Legislation is simply the act of enacting laws by government or its agencies. Electoral violence has been

variously conceived as any act of violence perpetuated in the course of political activities including pre election,

during and post election periods. Such acts include thuggery, use of physical force to disrupt voting at polling

station and the use of dangerous weapons to intimidate voters, both election umpires.

Several legislations have been proposed by the legislative arm of government on what punishment should be

most suitable for election offenders.  This came as a long-borne reaction to the various election-related crises

which is an indispensable part of our electoral process. The bill to punish election offenders with imprisonment

not less than 20 years has passed the second reading. According to the broadcast, despite the overwhelming and

lofty level of election matters in Nigeria, there is hope that in no distance time, the bill will be passed into law

which is hoped to forestall a considerable aspect of our electoral issues. This is a welcome development though

viewed by many as coming a bit late, yet it came at the heels of Nigerian’s worst times in our “epileptic”  march

towards political emancipation of which free, fair and credible/less violent elections are but a part. It is a known

fact that electoral violence can only thrive and be sustained by both the legal and illegal use of arms . This of

course calls to mind two distinct facts such as: The role of the government security agencies in election duties;

and the illegally acquired arms through our various porous borders compliment the lopsided roles of our biased

security agencies which fuels crises at every turn of election [13].

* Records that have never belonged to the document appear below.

/-- A write is refused the way its origin sees it: Unsupported Request, Completer Abort, a NACK, or sberror 7 or 2. -/
def refuseWrite (o : Origin) (off : Nat) (w : WriteRefusal) (s : State) : State :=
  match o, w with
  | .pcie, .full c => emit (.completerAbort off) (count (0x8100 + 8 * c) 1 (setLeaf 0 1
      { s with mbx.chan := updN s.mbx.chan c (fun k => { k with ca := true }) }))
  | .pcie, .busy => urBar0 off (count 0x8008 1 s)
  | .pcie, _ => urBar0 off s
  | .i2c, .full c => nack (count 0x8140 1 (setLeaf 0 2
      { s with mbx.chan := updN s.mbx.chan c (fun k => { k with nacked := true }) }))
  | .i2c, _ => nack s
  | .debug, .reserved => count 0x8E00 1 { s with dm.sberror := 2 }
  | .debug, _ => count 0x8E00 1 { s with dm.sberror := 7 }
  | .sup, _ => s

/-- A write of one word to BAR0. -/
def bar0Write (o : Origin) (off : Nat) (v : Word) (s : State) : State :=
  match writeRefused o off s with
  | some w => refuseWrite o off w s
  | none => if writeDiscarded o off s then s else writeReg o off v s

end Sys2Proof.Machine
end

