-- ==== Sys2Proof/Machine/Write.lean ====
section
/-!
DEFINITION. What FMT writes and how it is dealt, and what GOV reckons: backlog, groups, item placement, rows, rulings,
copies, the session end, motion (ch12, ch14, ch15).
-/
namespace Sys2Proof.Machine
open Sys2Proof

/-! ### Cartridges -/

/-- FMT works: enabled, its domain on, not halted (R634; Table 03-10). -/
def fmtOn (s : State) : Bool := s.fmt.enabled && domOn 7 s && !haltedSrc 10 s

/-- GOV works (R669). -/
def govOn (s : State) : Bool := s.gov.enabled && !haltedSrc 20 s && !s.faults.safe

/-- The transport holds a cartridge loaded for writing, with its session open and the cartridge not FULL. -/
def writable (n : Trn) (s : State) : Bool :=
  s.trn[n].loaded == .writing && s.fmt.trn[n].session.isSome && !s.fmt.trn[n].full

/-- R643: usable. -/
def usable (n : Trn) (s : State) : Bool :=
  s.trn[n].port == .up && writable n s && !s.trn[n].degraded && !memberHeld n s

/-- Data sets that a wrap of the cartridge holds: after a lead-in of 9,570 channel bits, 918,720 channel bits each
(R527, R535, R549). -/
def perWrap (n : Trn) (s : State) : Nat := (s.trn[n].lengthMm * 32000 - 9570) / 918720

/-- The tape moves under GOV (R600, R662). -/
def movingGov (n : Trn) (s : State) : Bool := s.gov.mem[n].state == .running

/-! ### Backlog (R36, R646; ch09) -/

/-- Item-run bytes of a record's blocks that stand in compressed extents and FMT has not taken. -/
def inBacklog (v : Rec) : Nat :=
  if v.verdict.isSome then 0
  else ((v.blocks.filter (fun b => b.st = .packed ∨ b.st = .inUnit ∨ b.st = .encrypted)).map (fun b => b.len + 32)).sum
    - (v.placed - 64)

/-- The stream's backlog book. -/
def streamBacklog (i : Strm) (s : State) : Nat :=
  (s.ing.stream[i].order.map (fun r => ((getRec r s).map inBacklog).getD 0)).sum

/-- GOV evaluation in which the oldest backlog byte of the stream entered. -/
def oldestSince (i : Strm) (s : State) : Option Nat :=
  s.ing.stream[i].order.findSome? (fun r => match getRec r s with
    | some v => if inBacklog v = 0 then none
      else ((v.blocks.filter (fun b => b.st = .packed ∨ b.st = .inUnit ∨ b.st = .encrypted)).map (·.since)).min?
    | none => none)

/-! ### Groups (R642) -/

/-- The transports that an open stream's set names, those loaded for reading left out. -/
def openMask (i : Strm) (s : State) : BitVec 8 :=
  let m := s.ing.stream[i]
  if m.state = .closed then 0
  else m.set &&& ofBits 8 (fun k => if h : k < 8 then s.trn[k].loaded != .reading else false)

/-- TRN_n's group, by mask; 0 where it is in none. -/
def groupOf (n : Trn) (s : State) : BitVec 8 :=
  let masks := (allStrm.map (fun i => openMask i s)).filter (fun m => m != 0)
  let bit : BitVec 8 := ofBits 8 (fun k => decide (k = n.val))
  if masks.all (fun m => m &&& bit == 0) then 0
  else (List.range 8).foldl (fun g _ => masks.foldl (fun g m => if m &&& g != 0 then g ||| m else g) g) bit

/-- The streams whose sets lie in group `g`. -/
def groupStreams (g : BitVec 8) (s : State) : List Strm := allStrm.filter (fun i => openMask i s &&& g != 0)

def groupMembers (g : BitVec 8) : List Trn := allTrn.filter (fun n => g.getLsbD n.val)

/-- Q, bytes (Table 15-1). -/
def groupQ (g : BitVec 8) (s : State) : Nat := ((groupStreams g s).map (fun i => streamBacklog i s)).sum

/-- Bytes added in the rate window (Table 15-1). -/
def groupAdded (g : BitVec 8) (s : State) : Nat := ((groupStreams g s).map (fun i => s.ing.stream[i].added.sum)).sum

/-- Age of the oldest backlog byte in milliseconds. -/
def groupAge (g : BitVec 8) (s : State) : Nat :=
  (((groupStreams g s).filterMap (fun i => oldestSince i s)).map (fun t => s.gov.evals - t)).foldl max 0

/-- n of Table 15-1: usable members that move, or are parked and free to restart. -/
def groupN (g : BitVec 8) (s : State) : Nat :=
  ((groupMembers g).filter (fun n => usable n s && s.gov.mem[n].state != .held)).length

/-- k_max (Table 15-1, R649). -/
def kMax (s : State) : Nat := if s.therm.throttle then min 128 (getN s.gov.param 7 68) else 128

/-- k_req of the law (R646): ⌈20 v_req⌉ − 32, from 0 to k_max; none where n is 0. -/
def kReqOf (g : BitVec 8) (s : State) : Option Nat :=
  let n := groupN g s
  if n = 0 then none
  else
    let tau := getN s.gov.param 0 100
    let rw := getN s.gov.param 1 64
    let num := 20 * 1000 * (groupAdded g s * tau + groupQ g s * rw)
    let den := rw * tau * n * 167777638
    some (min (kMax s) ((num + den - 1) / den - 32))

/-- R648: high water or a ballast draw forces k_max. -/
def forced (s : State) : Bool := highWater s || ballastDraw s

/-! ### Motion of members (R644, R653 to R656, R659) -/

/-- The VRF half of TRN_n, as a domain of Table 03-19. -/
def halfOf (n : Trn) : Nat := if n.val < 4 then 8 else 9

/-- With automatic gating, GOV asks for the half's switch-on (R101). -/
def wakeHalf (n : Trn) (s : State) : State :=
  let h := halfOf n
  if domOn h s || !s.power.autoVrf ||
      (s.power.queue ++ s.power.switching.toList).any (fun d => decide (d.dom = h) && d.on) then s
  else { s with power.queue := s.power.queue ++ [{ dom := h, on := true, ticket := none }] }

/-- A parked member restarts: MOTION code 0 in the writing direction, BACKHITCH (R655; Table 15-2 step 5). A member whose
half is off waits for it (R656). -/
def restartMember (n : Trn) (s : State) : State :=
  if !domOn (halfOf n) s then wakeHalf n (modGov n (fun g => { g with restartDue := true }) s)
  else
    let s := sendMotion n 0 (wrapRev s.trn[n].wrap) (memberAccel n s) s
    let s := modGov n (fun g => { g with
      code := 0, state := .restarting, parked := false, locating := false, restartDue := false }) s
    count 0x8A08 1 (setLeaf 20 1 s)

/-- The park distance in micrometres: 1.6² ÷ 2a + 0.16 m (R654). -/
def parkUm (accel : Nat) : Nat := 12800000 / accel + 160000

/-- LOCATE to the park point before the place `at'` of wrap `w` (R653 step 3, R654, R659). -/
def locatePark (n : Trn) (w : Nat) (at' : Word) (s : State) : State :=
  let d : Int := parkUm (memberAccel n s)
  let target := Config.lposAt at' (if wrapRev w then d else -d)
  modGov n (fun g => { g with locating := true }) (sendLocate n w target.toNat s)

/-! ### Streams and their next items (R27, R45, R601, R602) -/

/-- Length of a record's item run (R543). -/
def runLen (v : Rec) : Nat := 64 + storedLen v

/-- The first record of the stream whose item run is not placed in full, failed records left out. -/
def nextRec (i : Strm) (s : State) : Option (Nat × Rec) :=
  s.ing.stream[i].order.findSome? (fun r => match getRec r s with
    | some v => if v.verdict.isNone && decide (v.placed < runLen v) then some (r, v) else none
    | none => none)

/-- FMT holds the record: every block is encrypted and none waits to be encrypted again (R22, R485, R602). -/
def recReady (r : Nat) (v : Rec) (s : State) : Bool :=
  v.holder == .fmt && s.cip.again.all (fun a => decide (a.1 ≠ r))

/-- The next record of the stream that FMT can place. -/
def nextReady (i : Strm) (s : State) : Option (Nat × Rec) :=
  match nextRec i s with
  | some (r, v) => if recReady r v s then some (r, v) else none
  | none => none

/-- SESSION and INV of an IV (Table 11-2). -/
def ivSession (iv : List Byte) : Nat := beNat (slice iv 0 4) % 2 ^ 29
def ivInv (iv : List Byte) : Nat := beNat (slice iv 4 8)

/-- The values of the session list with those written in the session. -/
def Session.list (x : Session) : List Nat := (x.old ++ x.added).eraseDups

/-- The cartridge's session list can take the values of the record's blocks (R500). -/
def sessionRoom (x : Session) (v : Rec) : Bool :=
  decide ((x.list ++ v.blocks.map (fun b => ivSession b.iv)).eraseDups.length ≤ 4096)

/-- The record's envelope (R542). -/
def envelopeOf (v : Rec) (s : State) : Envelope :=
  let m := s.ing.stream[v.stream]
  { stream := v.stream.val, record := v.number, blocks := v.blocks.length, profile := m.profile, origLen := v.origLen,
    hostTag := v.hostTag, storedLen := storedLen v, keyId := m.keyId.toNat,
    iv0 := (v.blocks.head?.map (·.iv)).getD [],
    raw := (v.blocks.zipIdx.map (fun b => b2n b.1.raw * 2 ^ b.2)).sum }

/-- `k` bytes of a record's item run from byte `p`; none where a line that holds them is bad (R411). -/
def itemBytes (r : Nat) (v : Rec) (p k : Nat) (s : State) : Option (List Byte) × State :=
  let env := if p < 64 then ((envelopeBytes (envelopeOf v s)).drop p).take k else []
  let rest := k - env.length
  if rest = 0 then (some env, s)
  else
    let x := readHeld r (subRanges (v.blocks.flatMap (·.segs)) (p - 64) rest) s
    (x.1.map (fun bs => env ++ bs), x.2)

/-! ### Placing bytes (R543, R601 to R603) -/

def rowBytes : Nat := 65536

/-- Data set `dsn` of TRN_n's window changed. -/
def modDs (n : Trn) (dsn : Nat) (g : DataSet → DataSet) (s : State) : State :=
  modFmt n (fun f => { f with window := f.window.map (fun d => if d.dsn = dsn then g d else d) }) s

def findDs (n : Trn) (dsn : Nat) (s : State) : Option DataSet := s.fmt.trn[n].window.find? (fun d => d.dsn = dsn)

/-- Session values and the largest INV of blocks whose bytes a cartridge takes (R483). -/
def noteIvs (n : Trn) (bs : List Blk) (s : State) : State :=
  modFmt n (fun f => { f with session := f.session.map (fun x => { x with
    added := (x.added ++ bs.map (fun b => ivSession b.iv)).eraseDups
    inv := bs.foldl (fun m b => max m (ivInv b.iv + 1)) x.inv }) }) s

/-- The blocks of a record that bytes `p` to `p + k` of its item run touch. -/
def touched (v : Rec) (p k : Nat) : List Blk :=
  (v.blocks.foldl (fun (acc : Nat × List Blk) b =>
    let e := acc.1 + b.len + 32
    (e, if acc.1 < p + k ∧ p < e then acc.2 ++ [b] else acc.2)) (64, [])).2

/-- Bytes of the stream's item stream are placed at the end of data set `dsn`'s data area, at most `room` of them. -/
def placeBytes (n : Trn) (dsn : Nat) (i : Strm) : Nat → Nat → State → State
  | 0, _, s => s
  | fuel + 1, room, s =>
    if room = 0 then s
    else
      match nextReady i s, findDs n dsn s with
      | some (r, v), some d =>
        let k := min room (runLen v - v.placed)
        match itemBytes r v v.placed k s with
        | (none, s) => placeBytes n dsn i fuel room s
        | (some bs, s) =>
          let off := d.area.length
          let es := extentsOf (subRanges (v.blocks.flatMap (·.segs)) (v.placed - 64) (k - (64 - v.placed)))
          let c := d.copies.getLastD { rewrite := 0, wrap := 0, lpos := 0, built := 0, ruled := 0, passed := 0 }
          let s := modDs n dsn (fun d => { d with
            area := d.area ++ bs
            firstItem := if v.placed = 0 ∧ d.firstItem = none then some off else d.firstItem
            recordAtStart := if off = 0 then some v.number else d.recordAtStart
            bytesBefore := if off = 0 then v.placed else d.bytesBefore
            exts := (d.exts ++ es).eraseDups }) s
          let s := modRec r (fun v => { v with
            placed := v.placed + k
            pieces := v.pieces ++ [{ trn := n.val, dsn := dsn, off := off, len := k, before := v.placed, seq := d.seq,
                                     wrap := c.wrap, lpos := c.lpos }]
            rowsDue := v.rowsDue ++ [(n.val, dsn, off / rowBytes)] }) s
          let s := noteIvs n (touched v v.placed k) s
          let s := es.foldl (fun s e => moveExtent .compressed .assembling e s) s
          placeBytes n dsn i fuel (room - k) s
      | _, _ => s

/-- Fill codewords of a pad: those that begin in it (R545). -/
def padCodewords (p : Nat × Nat) : Nat := p.2 / 1024 - (p.1 + 1023) / 1024

/-- FILL of a data set (Table 12-6). -/
def dsFill (d : DataSet) : Nat := (d.pads.map padCodewords).sum

/-- The codeword of this row and channel is a fill codeword (R545). -/
def fillCodeword (d : DataSet) (row channel : Nat) : Bool :=
  let o := 65536 * row + 1024 * channel
  decide (row < 84) && d.pads.any (fun p => decide (p.1 ≤ o ∧ o < p.2))

/-- A pad to the end of the row that holds the end of the data area (R544). -/
def padRow (n : Trn) (dsn : Nat) (s : State) : State :=
  match findDs n dsn s with
  | none => s
  | some d =>
    let len := d.area.length
    let p := (len, (len / rowBytes + 1) * rowBytes)
    count 0x8908 (padCodewords p) (modDs n dsn (fun d => { d with
      area := d.area ++ List.replicate (rowBytes - len % rowBytes) 0, pads := d.pads ++ [p] }) s)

Most ethnic and religious crises in Nigeria carries political undertones underpinning the fact that Nigeria is at

the verge of dissolution as always demonstrated in our political process and outcome. The widespread use of

arms at every election re-awakens longstanding tribal, ethnic and religious clashes. In the year 2017, the Buhari

regime instituted a body saddled with the responsibility of finding a lasting solution to our election process,  to

review the electoral provision and create room for reform. This body chaired by Senator Ken Nnamani

submitted their findings and recommendations to the president through the Attorney General of the Federation,

Abubakar Malami on 3rd April, 2017 with several recommendations. One of the outstanding recommendations

was for the President to establish a commission known as the ‘Electoral Offences Commission’ which has  the

responsibility of handling electoral offences and determining punishment for offenders as a sure way of

cushioning/ameliorating the scourge of electoral violence in Nigeria.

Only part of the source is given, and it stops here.